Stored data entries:
-- ==== Sys2Proof/Machine/Coding.lean ====
section
/-!
DEFINITION. The codes of the lanes (chapters 9 and 10): PAM4 levels, scramblers and test patterns, the RS(544,514) code, codewords,
E1 words, markers, training frames and the blocks of the pilot lane. A run of bits is a number whose bit 0 is the first bit sent,
and a length.
-/

namespace Sys2Proof.Machine

/-! ### Levels (R378) -/

/-- The level of a pair of bits, the first the more significant of the Gray code (R378). -/
def level (first second : Nat) : Nat := 2 * (first % 2) + (first + second) % 2

/-- The pair of bits that a level stands for, the first in bit 0 (R378). -/
def levelBits (l : Nat) : Nat := l / 2 % 2 + 2 * ((l / 2 + l) % 2)

/-- The levels of `n` pairs of bits. -/
def toLevels : Nat → Nat → List Nat
  | 0, _ => []
  | n + 1, v => level v (v / 2) :: toLevels n (v / 4)

/-- The bits of a run of levels. -/
def ofLevels : List Nat → Nat
  | [] => 0
  | l :: ls => levelBits l + 4 * ofLevels ls

/-- A level as a lane of the other polarity brings it (R395). -/
def flipLevel (l : Nat) : Nat := 3 - l % 4

/-! ### Shift registers (R379, R383, R394, R405) -/

/-- `n` bits of the sequence in which each bit is the sum of those `ts` places before it: the bits, and the register after them. The
register holds the last `w` bits, the newest in bit 0, and a seed stands for the bits before the first. -/
def lfsr (w : Nat) (ts : List Nat) : Nat → Nat → Nat × Nat
  | 0, s => (0, s)
  | n + 1, s =>
    let x := (ts.map fun t => s / 2 ^ (t - 1) % 2).sum % 2
    let r := lfsr w ts n ((2 * s + x) % 2 ^ w)
    (x + 2 * r.1, r.2)

/-- The data-lane scrambler, x³¹ + x²⁸ + 1 (R379). -/
def scramble (n s : Nat) : Nat × Nat := lfsr 31 [31, 28] n s

/-- The seed of lane L`k` (R379). -/
def scrSeed (k : Nat) : Nat := 0x7FFFFF00 + k

/-- A test pattern: 0 PRBS13, x¹³ + x¹² + x² + x + 1; 1 PRBS31, x³¹ + x²⁸ + 1 (R394, R405). -/
def prbs (pat n s : Nat) : Nat × Nat := if pat == 0 then lfsr 13 [13, 12, 2, 1] n s else lfsr 31 [31, 28] n s

/-- `n` symbols of a lane's test pattern from a register on, and the register after them. -/
def prbsLevels (pat n s : Nat) : List Nat × Nat := let r := prbs pat (2 * n) s; (toLevels n r.1, r.2)

/-- Where two runs of symbols differ: how many do. -/
def differ (xs ys : List Nat) : Nat := ((xs.zip ys).filter fun p => p.1 != p.2).length

/-! ### The RS(544,514) code of IEEE 802.3 (R10, R340, R341) -/

/-- A product in GF(2¹⁰), modulo x¹⁰ + x³ + 1: by the bits of the first factor. -/
def gfMulBits : Nat → Nat → Nat → Nat
  | 0, _, _ => 0
  | n + 1, a, b =>
    let c := if 512 ≤ b then (2 * b) ^^^ 0x409 else 2 * b
    (if a % 2 == 1 then b else 0) ^^^ gfMulBits n (a / 2) c

/-- A product in GF(2¹⁰). -/
def gfMul (a b : Nat) : Nat := if a == 0 || b == 0 then 0 else gfMulBits 10 a b

/-- αⁿ, α = 2. -/
def gfExp : Nat → Nat
  | 0 => 1
  | n + 1 => let a := gfExp n; if 512 ≤ a then (2 * a) ^^^ 0x409 else 2 * a

/-- A power in GF(2¹⁰), by the bits of the exponent. -/
def gfPow : Nat → Nat → Nat → Nat
  | 0, _, _ => 1
  | n + 1, a, e => gfMul (if e % 2 == 1 then a else 1) (gfPow n (gfMul a a) (e / 2))

/-- The inverse, a¹⁰²². -/
def gfInv (a : Nat) : Nat := gfPow 10 a 1022

/-- Two polynomials added; coefficients stand lowest power first. -/
def polyAdd : List Nat → List Nat → List Nat
  | [], ys => ys
  | xs, [] => xs
  | x :: xs, y :: ys => (x ^^^ y) :: polyAdd xs ys

/-- A polynomial times a constant. -/
def polyScale (c : Nat) (xs : List Nat) : List Nat := xs.map (gfMul c)

/-- A product of polynomials. -/
def polyMul : List Nat → List Nat → List Nat
  | [], _ => []
  | x :: xs, ys => polyAdd (polyScale x ys) (0 :: polyMul xs ys)

/-- The value of a polynomial. -/
def polyEval (xs : List Nat) (a : Nat) : Nat := xs.foldr (fun x v => x ^^^ gfMul a v) 0

/-- The generator, the product of x − αʲ for j from 0 to 29. -/
def rsGen : List Nat := (List.range 30).foldl (fun g j => polyMul g [gfExp j, 1]) [1]

/-- The parity register after one more message symbol; the register stands highest power first. -/
def rsStep (gen reg : List Nat) (m : Nat) : List Nat :=
  let f := m ^^^ reg.headD 0
  polyAdd (reg.drop 1 ++ [0]) (polyScale f gen)

/-- The codeword of 514 message symbols: the message, symbol 0 first and of the highest power, and its 30 parity symbols. -/
def rsEncode (msg : List Nat) : List Nat :=
  let gen := (rsGen.take 30).reverse
  msg ++ msg.foldl (rsStep gen) (List.replicate 30 0)

/-- The 30 syndromes of a received word. -/
def rsSyndromes (r : List Nat) : List Nat := let p := r.reverse; (List.range 30).map fun j => polyEval p (gfExp j)

/-- The Berlekamp–Massey search: the error locator of the syndromes, and its length. State: locator, the one before its last growth,
length, places since, the discrepancy then. By fuel, one step a syndrome. -/
def rsLocate (ss : List Nat) : Nat → Nat → List Nat → List Nat → Nat → Nat → Nat → List Nat × Nat
  | 0, _, c, _, l, _, _ => (c, l)
  | f + 1, n, c, b, l, m, d0 =>
    let d := (List.range (l + 1)).foldl (fun a i => a ^^^ gfMul (c.getD i 0) (if i ≤ n then ss.getD (n - i) 0 else 0)) 0
    if d == 0 then rsLocate ss f (n + 1) c b l (m + 1) d0
    else
      let t := polyAdd c (polyScale (gfMul d (gfInv d0)) (List.replicate m 0 ++ b))
      if 2 * l ≤ n then rsLocate ss f (n + 1) t c (n + 1 - l) 1 d
      else rsLocate ss f (n + 1) t b l (m + 1) d0

/-- A polynomial's formal derivative: the odd coefficients. -/
def polyDeriv (xs : List Nat) : List Nat := (xs.drop 1).mapIdx fun i x => if i % 2 == 0 then x else 0

/-- What decoding a received codeword gives: the codeword, and whether symbols were corrected; none where more than 15 symbols are in
error, as far as the code shows it (R341). -/
def rsDecode (r : List Nat) : Option (List Nat × Bool) :=
  let ss := rsSyndromes r
  if ss.all (· == 0) then some (r, false)
  else
    let (loc, l) := rsLocate ss 30 0 [1] [1] 0 1 1
    let omega := (polyMul ss loc).take 30
    let deriv := polyDeriv loc
    let at_ := (List.range 544).filter fun i => polyEval loc (gfPow 10 (gfExp i) 1022) == 0
    if 15 < l || at_.length != l then none
    else
      let fix := at_.foldl (fun (w : List Nat) i =>
        let x := gfExp i
        let y := gfInv x
        w.modify (543 - i) fun v => v ^^^ gfMul x (gfMul (polyEval omega y) (gfInv (polyEval deriv y)))) r
      if (rsSyndromes fix).all (· == 0) then some (fix, true) else none

/-! ### Codewords on the lanes (R340, R380) -/

/-- `n` symbols of 10 bits, each filled from its least significant bit (R340). -/
def toSymbols : Nat → Nat → List Nat
  | 0, _ => []
  | n + 1, v => v % 1024 :: toSymbols n (v / 1024)

/-- The bits of a run of symbols. -/
def ofSymbols : List Nat → Nat
  | [] => 0
  | x :: xs => x % 1024 + 1024 * ofSymbols xs

/-- Lane L`k`'s 34 symbols of a codeword: symbol `i` is sent on lane `i` mod 16 (R340). -/
def laneSymbols (cw : List Nat) (k : Nat) : List Nat := (List.range 34).map fun j => cw.getD (16 * j + k) 0

/-- A codeword from the 34 symbols of each lane. -/
def gatherSymbols (lanes : List (List Nat)) : List Nat := (List.range 544).map fun i => (lanes.getD (i % 16) []).getD (i / 16) 0

/-- The message of a marker codeword (Table 10.3). -/
def markerMsg (ptr group : Nat) : List Nat :=
  let v := put ptr 13 0 + put group 32 20 + put 2 2 52
  ((List.range 16).map fun k => 0x2A0 + k) ++ ((List.range 16).map fun k => 0x15F - k) ++ toSymbols 482 v

/-- FLIT_PTR, GROUP and MODE of a marker codeword's message (Table 10.3). -/
def markerFields (msg : List Nat) : Nat × Nat × Nat :=
  let v := ofSymbols ((msg.drop 32).take 6)
  (bits v 12 0, bits v 51 20, bits v 53 52)

/-- Whether lane L`k`'s first two symbols are those of its marker (Table 10.3). -/
def isMarkerE2 (k : Nat) (syms : List Nat) : Bool := syms.getD 0 0 == 0x2A0 + k && syms.getD 1 0 == 0x15F - k

/-! ### E1 words (R342, R381) -/

/-- A 65-bit word: 64 data bits and the bit that makes the number of ones even (R342). -/
def withParity (v : Nat) : Nat := v % 2 ^ 64 + popCount 64 v % 2 * 2 ^ 64

/-- Whether a 65-bit word's parity holds. -/
def parityOk (v : Nat) : Bool := popCount 65 v % 2 == 0

/-- The data bits of lane L`k`'s marker word (Table 10.4). -/
def markerWord (k ptr group : Nat) : Nat := put 0xB4E1 16 48 + put k 4 44 + put ptr 13 31 + put group 31 0

/-- Whether a 65-bit word is lane L`k`'s marker word (Table 10.4). -/
def isMarkerE1 (k v : Nat) : Bool := parityOk v && bits v 63 48 == 0xB4E1 && bits v 47 44 == k

/-! ### Training frames (R394, R395) -/

/-- A lane's identity: 0xC3A5, the lane, STEP (R394). -/
def identity (k step : Nat) : Nat := put 0xC3A5 16 48 + put k 4 44 + put step 4 40

/-- A training frame of lane L`k`: 32 symbols of identity, 4,064 of the lane's PRBS13 (R394). The seed of the sequence is not stated:
it is free (log entry 70). -/
def trainFrame (k step : Nat) : List Nat := toLevels 32 (identity k step) ++ (prbsLevels 0 4064 (Config.prbsSeed 0 k)).1

/-- The lane that 32 received symbols name, and whether they came inverted; none where they are no identity (R395). -/
def readIdentity (ls : List Nat) : Option (Nat × Bool) :=
  let v := ofLevels (ls.take 32)
  let w := ofLevels ((ls.take 32).map flipLevel)
  if bits v 63 48 == 0xC3A5 && bits v 39 0 == 0 then some (bits v 47 44, false)
  else if bits w 63 48 == 0xC3A5 && bits w 39 0 == 0 then some (bits w 47 44, true) else none

/-- Symbols of the PRBS part of received training frames that differ from the lane's sequence; a frame stands with how often it
came (R394). -/
def frameErrors (k : Nat) (frames : List (Nat × List Nat)) : Nat :=
  let want := (prbsLevels 0 4064 (Config.prbsSeed 0 k)).1
  (frames.map fun f => f.1 * differ f.2 want).sum

/-! ### Blocks of the pilot lane (R383, R385) -/

/-- `n` bits scrambled by x⁵⁸ + x³⁹ + 1, self-synchronising: the bits, and the last 58 of them, the newest in bit 0. -/
def selfScramble : Nat → Nat → Nat → Nat × Nat
  | 0, _, s => (0, s)
  | n + 1, v, s =>
    let x := (v + s / 2 ^ 57 + s / 2 ^ 38) % 2
    let r := selfScramble n (v / 2) ((2 * s + x) % 2 ^ 58)
    (x + 2 * r.1, r.2)

/-- The inverse of `selfScramble`. -/
def selfDescramble : Nat → Nat → Nat → Nat × Nat
  | 0, _, s => (0, s)
  | n + 1, v, s =>
    let x := (v + s / 2 ^ 57 + s / 2 ^ 38) % 2
    let r := selfDescramble n (v / 2) ((2 * s + v % 2) % 2 ^ 58)
    (x + 2 * r.1, r.2)

/-- The 66-bit blocks of payloads, the sync header in bits [1:0]: 0b10 for the control block that comes first, 0b01 for the data
blocks (R383); and the scrambler after them. -/
def pilotBlocks : Bool → List Word → Nat → List Nat × Nat
  | _, [], s => ([], s)
  | ctl, v :: vs, s =>
    let r := selfScramble 64 v.toNat s
    let t := pilotBlocks false vs r.2
    (((if ctl then 2 else 1) + 4 * r.1) :: t.1, t.2)

/-- The payloads of received blocks, each with whether its header marks a control block; and the descrambler after them. -/
def pilotPayloads : List Nat → Nat → List (Bool × Word) × Nat
  | [], s => ([], s)
  | x :: xs, s =>
    let r := selfDescramble 64 (x / 4) s
    let t := pilotPayloads xs r.2
    ((x % 4 == 2, word r.1) :: t.1, t.2)

/-- A 66-bit block of the other polarity (R386). -/
def flipBlock (x : Nat) : Nat := 2 ^ 66 - 1 - x % 2 ^ 66

end Sys2Proof.Machine
end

• _Task brief_: Among the entries above, copy exactly only the lines starting with the one containing "def markerWord (k" and going through the one containing "def identity (k", both ends included.

• _Exercise answer_:
def markerWord (k ptr group : Nat) : Nat := put 0xB4E1 16 48 + put k 4 44 + put ptr 13 31 + put group 31 0

/-- Whether a 65-bit word is lane L`k`'s marker word (Table 10.4). -/
def isMarkerE1 (k v : Nat) : Bool := parityOk v && bits v 63 48 == 0xB4E1 && bits v 47 44 == k

/-! ### Training frames (R394, R395) -/

/-- A lane's identity: 0xC3A5, the lane, STEP (R394). -/
def identity (k step : Nat) : Nat := put 0xC3A5 16 48 + put k 4 44 + put step 4 40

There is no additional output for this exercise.